Growing up, my mom and dad had a house only a mile away from Parsons
Manor. She could barely tolerate me, so I spent most of my childhood in this
house. It wasn’t until I left for college that Mom moved out of town an hour
away. When I quit college, I moved in with her until I got back on my feet and
my writing career took off.
And when it did, I decided to travel around the country, never really settling in
one place.
Nana died about a year ago, gifting me the house in her will, but my grief
hindered me from moving into Parsons Manor. Until now.

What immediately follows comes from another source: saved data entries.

theorem State.returnBanks_keeps {z : State} (s : State) (tuid : ℕ) (h0 : Keeps z s) : Keeps z (State.returnBanks s tuid) := by
  unfold State.returnBanks
  try dsimp only
  with_reducible repeat' first | intro _ | assumption | apply keeps_foldl | apply State.freeBank_keeps | apply State.updTeam_keeps

theorem State.endTeam_keeps {z : State} (s : State) (tuid : ℕ) (h0 : Keeps z s) : Keeps z (State.endTeam s tuid) := by
  unfold State.endTeam
  try dsimp only
  repeat' first
    | with_reducible
        first
          | assumption | apply State.captureMerges_keeps | apply State.checkLaunch_keeps | apply State.returnBanks_keeps
          | apply State.scratchReport_keeps | apply State.steal_keeps | apply State.updLaunch_keeps | apply State.updTeam_keeps
    | split

theorem State.endGroup_keeps {z : State} (s : State) (gk : ℕ) (h0 : Keeps z s) : Keeps z (State.endGroup s gk) := by
  unfold State.endGroup
  try dsimp only
  repeat' first
    | with_reducible
        first
          | assumption | apply State.applyGroupStaged_keeps | apply State.discardUnresolved_keeps | apply State.endTeam_keeps
          | apply State.formExit_keeps | apply State.grantHeld_keeps | apply State.growStep_keeps | apply State.leaveGang_keeps
          | apply State.lowerRegions_keeps | apply State.updGroup_keeps
    | split

theorem State.exitLanes_keeps {z : State} (s : State) (gk : ℕ) (m : Mask) (h0 : Keeps z s) : Keeps z (State.exitLanes s gk m) := by
  unfold State.exitLanes
  try dsimp only
  repeat' first
    | with_reducible
        first
          | assumption | apply State.endGroup_keeps | apply State.grantHeld_keeps | apply State.settleLate_keeps
          | apply State.updGroup_keeps
    | split

theorem State.switchOff_keeps {z : State} (s : State) (gk : ℕ) (m : Mask) (why : ℕ → ℕ) (h0 : Keeps z s) : Keeps z (State.switchOff s gk m why) := by
  unfold State.switchOff
  try dsimp only
  repeat' first
    | (with_reducible first | assumption | apply State.exitLanes_keeps | apply State.updGroup_keeps)
    | split

theorem State.killTeam_keeps {z : State} (s : State) (tuid : ℕ) (h0 : Keeps z s) : Keeps z (State.killTeam s tuid) := by
  unfold State.killTeam
  try dsimp only
  repeat' first
    | with_reducible
        first
          | intro _ | assumption | apply keeps_ite | apply keeps_foldl | apply State.discardUnresolved_keeps | apply State.endTeam_keeps
          | apply State.grantHeld_keeps | apply State.growStep_keeps | apply State.stopTeam_keeps | apply State.updGroup_keeps
    | split
    | with_reducible (apply keeps_mk; apply keeps_kp; apply State.discardTeamStaged_keeps)

theorem State.discardTeamCmds_keeps {z : State} (s : State) (tuid : ℕ) (h0 : Keeps z s) : Keeps z (State.discardTeamCmds s tuid) := ⟨h0.1⟩

theorem State.killLaunch_keeps {z : State} (s : State) (lid : ℕ) (h0 : Keeps z s) : Keeps z (State.killLaunch s lid) := by
  unfold State.killLaunch
  try dsimp only
  with_reducible
    repeat' first
      | intro _ | assumption | apply keeps_foldl | apply State.checkLaunch_keeps | apply State.discardTeamCmds_keeps
      | apply State.killTeam_keeps | apply State.updLaunch_keeps

theorem State.teamEntry_keeps {z : State} (s : State) (tuid : ℕ) (i : FInfo) (h0 : Keeps z s) : Keeps z (State.teamEntry s tuid i) := by
  unfold State.teamEntry
  try dsimp only
  repeat' first
    | (with_reducible first | assumption | apply State.raiseEntry_keeps)
    | split

theorem State.parkFor_keeps {z : State} (s : State) (gk : ℕ) (p : Park) (h0 : Keeps z s) : Keeps z (State.parkFor s gk p) := by
  unfold State.parkFor
  try dsimp only
  repeat' first
    | (with_reducible first | assumption | apply State.startWake_keeps | apply State.updGroup_keeps)
    | split

theorem Ctx.askRecords_keeps {z : State} (c : Ctx) (xs : List (ℕ × ℕ × ℕ × ℕ)) (s : State) (h0 : Keeps z s) : Keeps z (Ctx.askRecords c xs s) := by
  unfold Ctx.askRecords
  try dsimp only
  with_reducible repeat' first | intro _ | assumption | apply keeps_foldl | apply State.askRecord_keeps | apply State.updGroup_keeps

theorem Ctx.sees_keeps {z : State} (c : Ctx) (l : ℕ) (moment : ℕ) (s : State) (h0 : Keeps z s) : Keeps z (Ctx.sees c l moment s) := by
  unfold Ctx.sees
  try dsimp only
  repeat' first
    | (with_reducible first | assumption | apply State.updGroup_keeps)
    | split

theorem State.fillCache_keeps {z : State} (s : State) (core : ℕ) (classH : Bool) (tag : ℕ) (line : ℕ) (h0 : Keeps z s) : Keeps z (State.fillCache s core classH tag line) := by
  unfold State.fillCache
  try dsimp only
  repeat' first
    | (with_reducible first | assumption | apply State.askWrite_keeps | apply State.setBank_keeps)
    | split

theorem Ctx.lookUp_keeps {z : State} (c : Ctx) (s : State) (x : ℕ × ℕ) (h0 : Keeps z s) : Keeps z (Ctx.lookUp c s x) := by
  unfold Ctx.lookUp
  try dsimp only
  repeat' first
    | (with_reducible first | assumption | apply State.askHome_keeps | apply State.fillCache_keeps | apply State.setBank_keeps)
    | split

theorem State.dropCopies_keeps {z : State} (s : State) (cl : ℕ) (line : ℕ) (h0 : Keeps z s) : Keeps z (State.dropCopies s cl line) := by
  unfold State.dropCopies
  try dsimp only
  repeat' first
    | (with_reducible first | intro _ | assumption | apply keeps_ite | apply keeps_foldl | apply State.setBank_keeps)
    | split

theorem State.syncClock_keeps {z : State} (s : State) (cl : ℕ) (h0 : Keeps z s) : Keeps z (State.syncClock s cl) := ⟨h0.1⟩

theorem Ctx.refuse_keeps {z : State} (c : Ctx) (cause : Cause) (s : State) (h0 : Keeps z s) : Keeps z (Ctx.refuse c cause s) := by
  unfold Ctx.refuse
  try dsimp only
  repeat' first
    | (with_reducible first | assumption | apply Ctx.trap_keeps | apply State.exitLanes_keeps)
    | split

theorem issue_keeps {z : State} (i : Instr) (s : State) (k : Ctx → Mask → State → State) (h0 : Keeps z s) (h1 : ∀ y0 y1 y2, Keeps z y2 → Keeps z (k y0 y1 y2)) : KeepsOut z (issue i s k) := by
  unfold issue
  try dsimp only
  repeat' first
    | (with_reducible first | assumption | apply keepsOut_next | apply keepsOut_fault | apply Ctx.refuse_keeps | apply h1)
    | split

theorem issueMem_keeps {z : State} (i : Instr) (s : State) (k : Ctx → Mask → State → State) (h0 : Keeps z s) (h1 : ∀ y0 y1 y2, Keeps z y2 → Keeps z (k y0 y1 y2)) : KeepsOut z (issueMem i s k) := by
  unfold issueMem
  try dsimp only
  repeat' first
    | with_reducible
        first
          | intro _ | assumption | apply keepsOut_next | apply keepsOut_fault | apply issue_keeps | apply h1
          | refine keeps_of_next ‹_› ?_
    | split

theorem Ctx.tagWrites_keeps {z : State} (c : Ctx) (i : Instr) (act : Mask) (s : State) (h0 : Keeps z s) : Keeps z (Ctx.tagWrites c i act s) := by
  unfold Ctx.tagWrites
  try dsimp only
  repeat' first
    | (with_reducible first | assumption | apply State.updGroup_keeps)
    | split
    | with_reducible (apply keeps_mk; apply keeps_kp; assumption)

theorem laneOp_keeps {z : State} (i : Instr) (s : State) (f : Ctx → ℕ → Wr) (h0 : Keeps z s) : KeepsOut z (laneOp i s f) := by
  unfold laneOp
  try dsimp only
  with_reducible
    repeat' first
      | intro _ | assumption | apply Ctx.advance_keeps | apply Ctx.tagWrites_keeps | apply State.writeLanes_keeps | apply issue_keeps

theorem Ctx.trapOr_keeps {z : State} (c : Ctx) (i : Instr) (cause : Cause) (lm : Mask) (s : State) (h0 : Keeps z s) : Keeps z (Ctx.trapOr c i cause lm s) := by
  unfold Ctx.trapOr
  try dsimp only
  repeat' first
    | (with_reducible first | assumption | apply Ctx.advance_keeps | apply Ctx.trap_keeps)
    | split

theorem groupOpG_keeps {z : State} (i : Instr) (s : State) (k : Ctx → Bool → State → State) (h0 : Keeps z s) (h1 : ∀ y0 y1 y2, Keeps z y2 → Keeps z (k y0 y1 y2)) : KeepsOut z (groupOpG i s k) := by
  unfold groupOpG
  try dsimp only
  with_reducible repeat' first | intro _ | assumption | apply keeps_ite | apply h1 | apply Ctx.trapOr_keeps | apply issueMem_keeps

theorem groupOp_keeps {z : State} (i : Instr) (s : State) (k : Ctx → State → State) (h0 : Keeps z s) (h1 : ∀ y0 y1, Keeps z y1 → Keeps z (k y0 y1)) : KeepsOut z (groupOp i s k) := by
  unfold groupOp
  try dsimp only
  with_reducible repeat' first | intro _ | assumption | apply keeps_ite | apply h1 | apply Ctx.advance_keeps | apply groupOpG_keeps

theorem Ctx.startPend_keeps {z : State} (c : Ctx) (i : Instr) (ls : List PLane) (s : State) (h0 : Keeps z s) : Keeps z (Ctx.startPend c i ls s) := by
  unfold Ctx.startPend
  try dsimp only
  repeat' first
    | (with_reducible first | assumption | apply State.updGroup_keeps)
    | split

theorem longOp_keeps {z : State} (i : Instr) (la : BitVec 4) (s : State) (f : Ctx → ℕ → Wr) (h0 : Keeps z s) : KeepsOut z (longOp i la s f) := by
  unfold longOp
  try dsimp only
  with_reducible repeat' first | intro _ | assumption | apply Ctx.advance_keeps | apply Ctx.startPend_keeps | apply issue_keeps

theorem Ctx.waitLanes_keeps {z : State} (c : Ctx) (i : Instr) (m : Mask) (f : Lane → Lane) (s : State) (h0 : Keeps z s) : Keeps z (Ctx.waitLanes c i m f s) := ⟨h0.1⟩

theorem Ctx.holdLanes_keeps {z : State} (c : Ctx) (m : Mask) (w : LaneWait) (s : State) (h0 : Keeps z s) : Keeps z (Ctx.holdLanes c m w s) := ⟨h0.1⟩

theorem Ctx.moveSome_keeps {z : State} (c : Ctx) (i : Instr) (m : Mask) (s : State) (h0 : Keeps z s) : Keeps z (Ctx.moveSome c i m s) := by
  unfold Ctx.moveSome
  try dsimp only
  repeat' first
    | (with_reducible first | assumption | apply State.grantHeld_keeps | apply State.repath_keeps | apply State.updGroup_keeps)
    | split

theorem Ctx.waitAll_keeps {z : State} (c : Ctx) (i : Instr) (act : Mask) (f : Lane → Lane) (s : State) (h0 : Keeps z s) : Keeps z (Ctx.waitAll c i act f s) := by
  unfold Ctx.waitAll
  try dsimp only
  with_reducible repeat' first | assumption | apply Ctx.moveSome_keeps | apply Ctx.waitLanes_keeps

theorem execIadd_keeps {z : State} (h : Hdr) (ty : Sys2Proof.Ty) (sat : Bool) (d : Reg) (a : Reg) (b : SrcB) (s : State) (h0 : Keeps z s) : KeepsOut z (execIadd h ty sat d a b s) := by
  unfold execIadd
  try dsimp only
  with_reducible repeat' first | assumption | apply laneOp_keeps
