-- ==== Sys2Proof/Laws/PerInstr.lean ====
section
/-! SUPPORT. Per-instruction lemmas: the fields that the encoder gives an instruction read back as that instruction
(Tables 6-7 to 6-9), and they fill the length that the instruction has (R142, R145). -/

namespace Sys2Proof.Laws

open Sys2Proof

@[simp] theorem code_some {α : Type} (a : α) : code (some a) = .ok a := rfl

@[simp] theorem ok_bind {α β : Type} (a : α) (f : α → Except DecErr β) : (Except.ok a >>= f) = f a := rfl

/-! Parts of a bit vector. -/

theorem extract_low {m n : Nat} (x : BitVec m) (y : BitVec n) : (x ++ y).extractLsb' 0 n = y := by
  ext i hi; simp [BitVec.getLsbD_append, hi]

theorem extract_high {m n : Nat} (x : BitVec m) (y : BitVec n) : (x ++ y).extractLsb' n m = x := by
  ext i hi; simp [BitVec.getLsbD_append, hi]

theorem extract_join {w : Nat} (x : BitVec w) (s m n : Nat) :
    x.extractLsb' (s + n) m ++ x.extractLsb' s n = x.extractLsb' s (m + n) := by
  apply BitVec.eq_of_getLsbD_eq
  intro i hi
  simp only [BitVec.getLsbD_append, BitVec.getLsbD_extractLsb']
  split
  · next h => simp [h, hi]
  · next h => simp only [hi, show i - n < m by omega, show s + n + (i - n) = s + i by omega]

theorem extract_all {w : Nat} (x : BitVec w) : x.extractLsb' 0 w = x := by simp

/-! Codes read back as what they stand for. -/

@[simp] theorem Ty.ofCode_code (x : Ty) : Ty.ofCode x.code = some x := by cases x <;> rfl

@[simp] theorem RMode.ofCode_code (x : RMode) : RMode.ofCode x.code = some x := by cases x <;> rfl

@[simp] theorem ICc.ofCode_code (x : ICc) : ICc.ofCode x.code = some x := by cases x <;> rfl

@[simp] theorem FCc.ofCode_code (x : FCc) : FCc.ofCode x.code = some x := by cases x <;> rfl

@[simp] theorem QMode.ofCode_code (x : QMode) : QMode.ofCode x.code = some x := by cases x <;> rfl

@[simp] theorem ShflMode.ofCode_code (x : ShflMode) : ShflMode.ofCode x.code = some x := by cases x <;> rfl

@[simp] theorem VoteMode.ofCode_code (x : VoteMode) : VoteMode.ofCode x.code = some x := by cases x <;> rfl

@[simp] theorem RedOp.ofCode_code (x : RedOp) : RedOp.ofCode x.code = some x := by cases x <;> rfl

@[simp] theorem SignMode.ofCode_code (x : SignMode) : SignMode.ofCode x.code = some x := by cases x <;> rfl

@[simp] theorem MemOp.ofCode_code (x : MemOp) : MemOp.ofCode x.code = some x := by cases x <;> rfl

@[simp] theorem Scope.ofCode_code (x : Scope) : Scope.ofCode x.code = some x := by cases x <;> rfl

@[simp] theorem PrefLvl.ofCode_code (x : PrefLvl) : PrefLvl.ofCode x.code = some x := by cases x <;> rfl

@[simp] theorem SpcSp.ofCode_code (x : SpcSp) : SpcSp.ofCode x.code = some x := by cases x <;> rfl

@[simp] theorem BarMode.ofCode_code (x : BarMode) : BarMode.ofCode x.code = some x := by cases x <;> rfl

@[simp] theorem MaskOp.ofCode_code (x : MaskOp) : MaskOp.ofCode x.code = some x := by cases x <;> rfl

@[simp] theorem LeaveCls.ofCode_code (x : LeaveCls) : LeaveCls.ofCode x.code = some x := by cases x <;> rfl

/-! Fields made of two parts. -/

@[simp] theorem ty_field (x : BitVec 3) (y : BitVec 5) : (x ++ y : BitVec 8).extractLsb' 0 5 = y := extract_low x y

Mom sighs again through the phone. “I just wish you had more ambition in
life, instead of staying in the town you grew up in, sweetie. Do something more
with your life than waste away in that house like your grandmother did. I don’t
want you to become worthless like her.”
A snarl overtakes my face, fury tearing throughout my chest. “Hey, Mom?”
“Yes?”
“Fuck off.”
I hang up the phone, angrily smashing my finger into the screen until I hear the
telltale chime that the call has ended.
How dare she speak of her own mother that way when she was nothing but
loved and cherished? Nana certainly didn’t treat her the way she treats me, that’s
for damn sure.
I rip a page from Mom’s book and let loose a melodramatic sigh, turning to
look out my side window. Said house stands tall, the tip of the black roof spearing
through the gloomy clouds and looming over the vastly wooded area as if to say
you shall fear me. Peering over my shoulder, the dense thicket of trees are no
more inviting—their shadows crawling from the overgrowth with outstretched
claws.
I shiver, delighting in the ominous feeling radiating from this small portion of
the cliff. It looks exactly as it did from my childhood, and it gives me no less of a
thrill to peer into the infinite blackness.